Невидимка из Салема - Кристоффер Карлссон
Шрифт:
Интервал:
Закладка:
– Ты ему про это рассказал?
– Назвал только первую причину. Не вторую.
– И как он отреагировал?
– Никак. Он ничего не сказал. Мне было пора идти, и я протянул ему свою визитку и попросил позвонить, когда он определится. Но он так и не позвонил.
Пожилая пара прогуливается по другой стороне улицы, и Левин следит за ними взглядом. Они выглядят уставшими, но преданными друг другу и счастливыми.

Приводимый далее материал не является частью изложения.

-- ==== Sys2Proof/Decode.lean ====
section
/-! DEFINITION. The command encoding (30_encoding.md): the fields of a word, the decoder of R79, the
opcode table of R75, and after them the encoder. -/

namespace Sys2Proof

/-- The fields of format `CMD64` (30_encoding.md R71). -/
structure Fields where
  /-- bits 63:56, the operation code -/
  op : BitVec 8
  /-- bits 55:52 -/
  d : RegIdx
  /-- bits 51:48 -/
  a : RegIdx
  /-- bits 47:44 -/
  b : RegIdx
  /-- bits 43:40 -/
  c : RegIdx
  /-- bits 39:32, the mode -/
  m : BitVec 8
  /-- bits 31:0, the immediate -/
  imm : BitVec 32
  deriving DecidableEq, Repr

/-- The fields of a command word (R71, first lines of R79). -/
def fieldsOf (w : BitVec 64) : Fields where
  op := w.extractLsb' 56 8
  d := w.extractLsb' 52 4
  a := w.extractLsb' 48 4
  b := w.extractLsb' 44 4
  c := w.extractLsb' 40 4
  m := w.extractLsb' 32 8
  imm := w.extractLsb' 0 32

/-- The command word with the given fields (R71). -/
def packFields (f : Fields) : BitVec 64 :=
  f.op ++ f.d ++ f.a ++ f.b ++ f.c ++ f.m ++ f.imm

/-- Why a word matches no row of R75 (30_encoding.md R77). Every one raises `F_ILLEGAL`. -/
inductive DecodeError where
  /-- `op` is not in the table. -/
  | reservedOpcode (op : BitVec 8)
  /-- opcode 0x20 with `m` outside {1, 2, 3}, or 0x1B, 0x1C with `m` outside {0, 1}. -/
  | reservedMode (op m : BitVec 8)
  /-- a listed command with a non-zero bit in a field that must be zero (R76). -/
  | nonzeroField (op : BitVec 8)
  deriving DecidableEq, Repr

/-- The command `i`, if the fields it does not use are zero (R76). -/
def ifZero (op : BitVec 8) (unusedZero : Bool) (i : Instr) : Except DecodeError Instr :=
  if unusedZero then .ok i else .error (.nonzeroField op)

/-- The row of R75 that a word's fields select, and its operands (R79). -/
def decodeFields (f : Fields) : Except DecodeError Instr :=
  match f.op.toNat with
  | 0x01 => ifZero f.op (f.a == 0 && f.b == 0 && f.c == 0 && f.m == 0) (.ldi f.d f.imm)
  | 0x02 => ifZero f.op (f.a == 0 && f.b == 0 && f.c == 0 && f.m == 0 && f.imm == 0) (.ldb f.d)
  | 0x03 => ifZero f.op (f.a == 0 && f.b == 0 && f.c == 0 && f.imm == 0) (.lds f.d f.m)
  | 0x04 => ifZero f.op (f.d == 0 && f.b == 0 && f.c == 0 && f.imm == 0) (.sts f.a f.m)
  | 0x10 => ifZero f.op (f.c == 0 && f.m == 0 && f.imm == 0) (.add f.d f.a f.b)
  | 0x11 => ifZero f.op (f.a == 0 && f.c == 0 && f.m == 0 && f.imm == 0) (.addip f.d f.b)
  | 0x12 => ifZero f.op (f.c == 0 && f.m == 0 && f.imm == 0) (.sub f.d f.a f.b)
  | 0x13 => ifZero f.op (f.a == 0 && f.c == 0 && f.m == 0 && f.imm == 0) (.subip f.d f.b)
  | 0x14 => ifZero f.op (f.c == 0 && f.m == 0 && f.imm == 0) (.mul f.d f.a f.b)
  | 0x15 => ifZero f.op (f.a == 0 && f.c == 0 && f.m == 0 && f.imm == 0) (.mulip f.d f.b)
  | 0x16 => ifZero f.op (f.b == 0 && f.c == 0 && f.m == 0 && f.imm == 0) (.sqr f.d f.a)
  | 0x17 => ifZero f.op (f.b == 0 && f.c == 0 && f.m == 0 && f.imm == 0) (.neg f.d f.a)
  | 0x18 => ifZero f.op (f.b == 0 && f.c == 0 && f.m == 0 && f.imm == 0) (.mov f.d f.a)
  | 0x19 => ifZero f.op (f.b == 0 && f.c == 0 && f.m == 0) (.shl f.d f.a f.imm)
  | 0x1A => ifZero f.op (f.a == 0 && f.b == 0 && f.c == 0 && f.m == 0) (.shlip f.d f.imm)
  | 0x1B =>
    if f.m == 0 then ifZero f.op (f.b == 0 && f.c == 0) (.shr f.d f.a f.imm)
    else if f.m == 1 then ifZero f.op (f.b == 0) (.shro f.d f.c f.a f.imm)
    else .error (.reservedMode f.op f.m)
  | 0x1C =>
    if f.m == 0 then ifZero f.op (f.a == 0 && f.b == 0 && f.c == 0) (.shrip f.d f.imm)
    else if f.m == 1 then ifZero f.op (f.a == 0 && f.b == 0) (.shripo f.d f.c f.imm)
    else .error (.reservedMode f.op f.m)
  | 0x20 =>
    if f.m == 1 then ifZero f.op (f.c == 0 && f.imm == 0) (.divq f.d f.a f.b)
    else if f.m == 2 then ifZero f.op (f.c == 0 && f.imm == 0) (.divr f.d f.a f.b)
    else if f.m == 3 then ifZero f.op (f.imm == 0) (.divqr f.d f.c f.a f.b)
    else .error (.reservedMode f.op f.m)
  | 0x21 => ifZero f.op (f.c == 0 && f.m == 0 && f.imm == 0) (.modinv f.d f.a f.b)
  | 0x30 => ifZero f.op (f.d == 0 && f.a == 0 && f.b == 0 && f.c == 0 && f.m == 0) (.csel f.imm)
  | 0x31 => ifZero f.op (f.d == 0 && f.m == 0 && f.imm == 0) (.cset f.a f.b f.c)
  | 0x32 => ifZero f.op (f.c == 0 && f.m == 0 && f.imm == 0) (.pmk f.d f.a f.b)
  | 0x33 => ifZero f.op (f.b == 0 && f.c == 0 && f.m == 0 && f.imm == 0) (.pgx f.d f.a)
  | 0x34 => ifZero f.op (f.b == 0 && f.c == 0 && f.m == 0 && f.imm == 0) (.pgy f.d f.a)
  | 0x35 => ifZero f.op (f.b == 0 && f.c == 0 && f.m == 0 && f.imm == 0) (.pmov f.d f.a)
  | 0x36 => ifZero f.op (f.d == 0 && f.c == 0 && f.m == 0 && f.imm == 0) (.peq f.a f.b)
  | 0x37 => ifZero f.op (f.d == 0 && f.b == 0 && f.c == 0 && f.m == 0 && f.imm == 0) (.psts f.a)
  | 0x38 => ifZero f.op (f.a == 0 && f.b == 0 && f.c == 0 && f.m == 0 && f.imm == 0) (.pldg f.d)
  | 0x39 => ifZero f.op (f.c == 0 && f.m == 0 && f.imm == 0) (.padd f.d f.a f.b)
  | 0x3A => ifZero f.op (f.b == 0 && f.c == 0 && f.m == 0 && f.imm == 0) (.pdbl f.d f.a)
  | 0x3B => ifZero f.op (f.c == 0 && f.m == 0 && f.imm == 0) (.pmul f.d f.a f.b)
  | _ => .error (.reservedOpcode f.op)

/-- The command a 64-bit word selects, or why it matches no row (30_encoding.md R77, R79). The row is
selected here; R78's check, that two destinations differ, is the first act of the three commands that
have it (`Machine.destinationsDiffer`), with the same effect, `F_ILLEGAL` before any register is
looked at. DEDUCED, safe: log 14. -/
def decode (w : BitVec 64) : Except DecodeError Instr := decodeFields (fieldsOf w)

/-- The instruction the decoder reads from an instruction whose bits are `w`, numbered as
spec/opcode_table.json numbers them. One command word is one 64-bit word handed over whole
(20_memory.md R53), so there is no byte order to apply; bits above `nbits` are 0. -/
def decodeTableWord (nbits w : Nat) : Option Instr :=
  (decode (BitVec.ofNat 64 (w % 2 ^ nbits))).toOption

/-! ### The opcode table of R75, as the spec writes it -/

/-- One row of 30_encoding.md R75: a word `w` is the row's command exactly when
`(w AND mask) = pattern`. -/
structure OpcodeRow where
  mnemonic : String
  pattern : BitVec 64
  mask : BitVec 64
  deriving DecidableEq, Repr

/-- The test of R75. -/
def OpcodeRow.selects (r : OpcodeRow) (w : BitVec 64) : Bool := w &&& r.mask == r.pattern

/-- LDI to STS, as 30_encoding.md R75 writes them. -/
def conversionRows : List OpcodeRow :=
  [
    ⟨"LDI", 0x0100000000000000, 0xFF0FFFFF00000000⟩,
    ⟨"LDB", 0x0200000000000000, 0xFF0FFFFFFFFFFFFF⟩,
    ⟨"LDS", 0x0300000000000000, 0xFF0FFF00FFFFFFFF⟩,
    ⟨"STS", 0x0400000000000000, 0xFFF0FF00FFFFFFFF⟩ ]

/-- ADD to MOV, as 30_encoding.md R75 writes them. -/
def arithmeticRows : List OpcodeRow :=
  [
    ⟨"ADD", 0x1000000000000000, 0xFF000FFFFFFFFFFF⟩,
    ⟨"ADDIP", 0x1100000000000000, 0xFF0F0FFFFFFFFFFF⟩,
    ⟨"SUB", 0x1200000000000000, 0xFF000FFFFFFFFFFF⟩,
    ⟨"SUBIP", 0x1300000000000000, 0xFF0F0FFFFFFFFFFF⟩,
    ⟨"MUL", 0x1400000000000000, 0xFF000FFFFFFFFFFF⟩,
    ⟨"MULIP", 0x1500000000000000, 0xFF0F0FFFFFFFFFFF⟩,
    ⟨"SQR", 0x1600000000000000, 0xFF00FFFFFFFFFFFF⟩,
    ⟨"NEG", 0x1700000000000000, 0xFF00FFFFFFFFFFFF⟩,
    ⟨"MOV", 0x1800000000000000, 0xFF00FFFFFFFFFFFF⟩ ]

/-- SHL to SHRIPO, as 30_encoding.md R75 writes them. -/
def shiftRows : List OpcodeRow :=
  [
    ⟨"SHL", 0x1900000000000000, 0xFF00FFFF00000000⟩,
    ⟨"SHLIP", 0x1A00000000000000, 0xFF0FFFFF00000000⟩,
    ⟨"SHR", 0x1B00000000000000, 0xFF00FFFF00000000⟩,
    ⟨"SHRO", 0x1B00000100000000, 0xFF00F0FF00000000⟩,
    ⟨"SHRIP", 0x1C00000000000000, 0xFF0FFFFF00000000⟩,
    ⟨"SHRIPO", 0x1C00000100000000, 0xFF0FF0FF00000000⟩ ]

/-- DIVQ to MODINV, as 30_encoding.md R75 writes them. -/
def divisionRows : List OpcodeRow :=
  [
    ⟨"DIVQ", 0x2000000100000000, 0xFF000FFFFFFFFFFF⟩,
    ⟨"DIVR", 0x2000000200000000, 0xFF000FFFFFFFFFFF⟩,
    ⟨"DIVQR", 0x2000000300000000, 0xFF0000FFFFFFFFFF⟩,
    ⟨"MODINV", 0x2100000000000000, 0xFF000FFFFFFFFFFF⟩ ]

/-- CSEL to PMUL, as 30_encoding.md R75 writes them. -/
def curveRows : List OpcodeRow :=
  [
    ⟨"CSEL", 0x3000000000000000, 0xFFFFFFFF00000000⟩,
    ⟨"CSET", 0x3100000000000000, 0xFFF000FFFFFFFFFF⟩,
    ⟨"PMK", 0x3200000000000000, 0xFF000FFFFFFFFFFF⟩,
    ⟨"PGX", 0x3300000000000000, 0xFF00FFFFFFFFFFFF⟩,
    ⟨"PGY", 0x3400000000000000, 0xFF00FFFFFFFFFFFF⟩,
    ⟨"PMOV", 0x3500000000000000, 0xFF00FFFFFFFFFFFF⟩,
    ⟨"PEQ", 0x3600000000000000, 0xFFF00FFFFFFFFFFF⟩,
    ⟨"PSTS", 0x3700000000000000, 0xFFF0FFFFFFFFFFFF⟩,
    ⟨"PLDG", 0x3800000000000000, 0xFF0FFFFFFFFFFFFF⟩,
    ⟨"PADD", 0x3900000000000000, 0xFF000FFFFFFFFFFF⟩,
    ⟨"PDBL", 0x3A00000000000000, 0xFF00FFFFFFFFFFFF⟩,
    ⟨"PMUL", 0x3B00000000000000, 0xFF000FFFFFFFFFFF⟩ ]


/-- The thirty-five rows of 30_encoding.md R75. -/
def opcodeTable : List OpcodeRow :=
  conversionRows ++ arithmeticRows ++ shiftRows ++ divisionRows ++ curveRows

/-! ### The encoder -/

/-- The fields of a command's word: its row of R75 with its operands in their fields, every unused
field zero (R76). -/
def Instr.fields : Instr → Fields
  | .ldi d imm => ⟨0x01, d, 0, 0, 0, 0, imm⟩
  | .ldb d => ⟨0x02, d, 0, 0, 0, 0, 0⟩
  | .lds d m => ⟨0x03, d, 0, 0, 0, m, 0⟩
  | .sts a m => ⟨0x04, 0, a, 0, 0, m, 0⟩
  | .add d a b => ⟨0x10, d, a, b, 0, 0, 0⟩
  | .addip d b => ⟨0x11, d, 0, b, 0, 0, 0⟩
  | .sub d a b => ⟨0x12, d, a, b, 0, 0, 0⟩
  | .subip d b => ⟨0x13, d, 0, b, 0, 0, 0⟩
  | .mul d a b => ⟨0x14, d, a, b, 0, 0, 0⟩
  | .mulip d b => ⟨0x15, d, 0, b, 0, 0, 0⟩
  | .sqr d a => ⟨0x16, d, a, 0, 0, 0, 0⟩
  | .neg d a => ⟨0x17, d, a, 0, 0, 0, 0⟩
  | .mov d a => ⟨0x18, d, a, 0, 0, 0, 0⟩
  | .shl d a imm => ⟨0x19, d, a, 0, 0, 0, imm⟩
  | .shlip d imm => ⟨0x1A, d, 0, 0, 0, 0, imm⟩
  | .shr d a imm => ⟨0x1B, d, a, 0, 0, 0, imm⟩
  | .shro d c a imm => ⟨0x1B, d, a, 0, c, 1, imm⟩
  | .shrip d imm => ⟨0x1C, d, 0, 0, 0, 0, imm⟩
  | .shripo d c imm => ⟨0x1C, d, 0, 0, c, 1, imm⟩
  | .divq d a b => ⟨0x20, d, a, b, 0, 1, 0⟩
  | .divr d a b => ⟨0x20, d, a, b, 0, 2, 0⟩
  | .divqr d c a b => ⟨0x20, d, a, b, c, 3, 0⟩
  | .modinv d a b => ⟨0x21, d, a, b, 0, 0, 0⟩
  | .csel imm => ⟨0x30, 0, 0, 0, 0, 0, imm⟩
  | .cset a b c => ⟨0x31, 0, a, b, c, 0, 0⟩
  | .pmk d a b => ⟨0x32, d, a, b, 0, 0, 0⟩
  | .pgx d a => ⟨0x33, d, a, 0, 0, 0, 0⟩
  | .pgy d a => ⟨0x34, d, a, 0, 0, 0, 0⟩
  | .pmov d a => ⟨0x35, d, a, 0, 0, 0, 0⟩
  | .peq a b => ⟨0x36, 0, a, b, 0, 0, 0⟩
  | .psts a => ⟨0x37, 0, a, 0, 0, 0, 0⟩
  | .pldg d => ⟨0x38, d, 0, 0, 0, 0, 0⟩
  | .padd d a b => ⟨0x39, d, a, b, 0, 0, 0⟩
  | .pdbl d a => ⟨0x3A, d, a, 0, 0, 0, 0⟩
  | .pmul d a b => ⟨0x3B, d, a, b, 0, 0, 0⟩

/-- The 64-bit word of a command (30_encoding.md R71, R75, R76). -/
def encode (i : Instr) : BitVec 64 := packFields i.fields

/-- The mnemonic of a command's row in R75. -/
def Instr.mnemonic : Instr → String
  | .ldi _ _ => "LDI" | .ldb _ => "LDB" | .lds _ _ => "LDS" | .sts _ _ => "STS"
  | .add _ _ _ => "ADD" | .addip _ _ => "ADDIP" | .sub _ _ _ => "SUB" | .subip _ _ => "SUBIP"
  | .mul _ _ _ => "MUL" | .mulip _ _ => "MULIP" | .sqr _ _ => "SQR" | .neg _ _ => "NEG"
  | .mov _ _ => "MOV" | .shl _ _ _ => "SHL" | .shlip _ _ => "SHLIP" | .shr _ _ _ => "SHR"
  | .shro _ _ _ _ => "SHRO" | .shrip _ _ => "SHRIP" | .shripo _ _ _ => "SHRIPO"
  | .divq _ _ _ => "DIVQ" | .divr _ _ _ => "DIVR" | .divqr _ _ _ _ => "DIVQR"
  | .modinv _ _ _ => "MODINV" | .csel _ => "CSEL" | .cset _ _ _ => "CSET" | .pmk _ _ _ => "PMK"
  | .pgx _ _ => "PGX" | .pgy _ _ => "PGY" | .pmov _ _ => "PMOV" | .peq _ _ => "PEQ"
  | .psts _ => "PSTS" | .pldg _ => "PLDG" | .padd _ _ _ => "PADD" | .pdbl _ _ => "PDBL"
  | .pmul _ _ _ => "PMUL"

end Sys2Proof
end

– Годом позже, – продолжил он, – его имя мелькнуло в расследовании. Неудачная попытка ограбления. Преступники были в масках, и мы не могли установить их личности. Но, конечно, у нас были подозреваемые, и мы установили за ними слежку. Один из парней как-то раз оказался в компании с неизвестным нам человеком. По фотографии я понял, что он очень похож на Йона Гримберга. Но подозрение растаяло в воздухе, как сигаретный дым. Мы допросили Йона, но это не дало никаких результатов. Его отпустили, и после этого случая я не слышал о нем ничего до того момента, пока Алиса не упомянула, что ты его ищешь.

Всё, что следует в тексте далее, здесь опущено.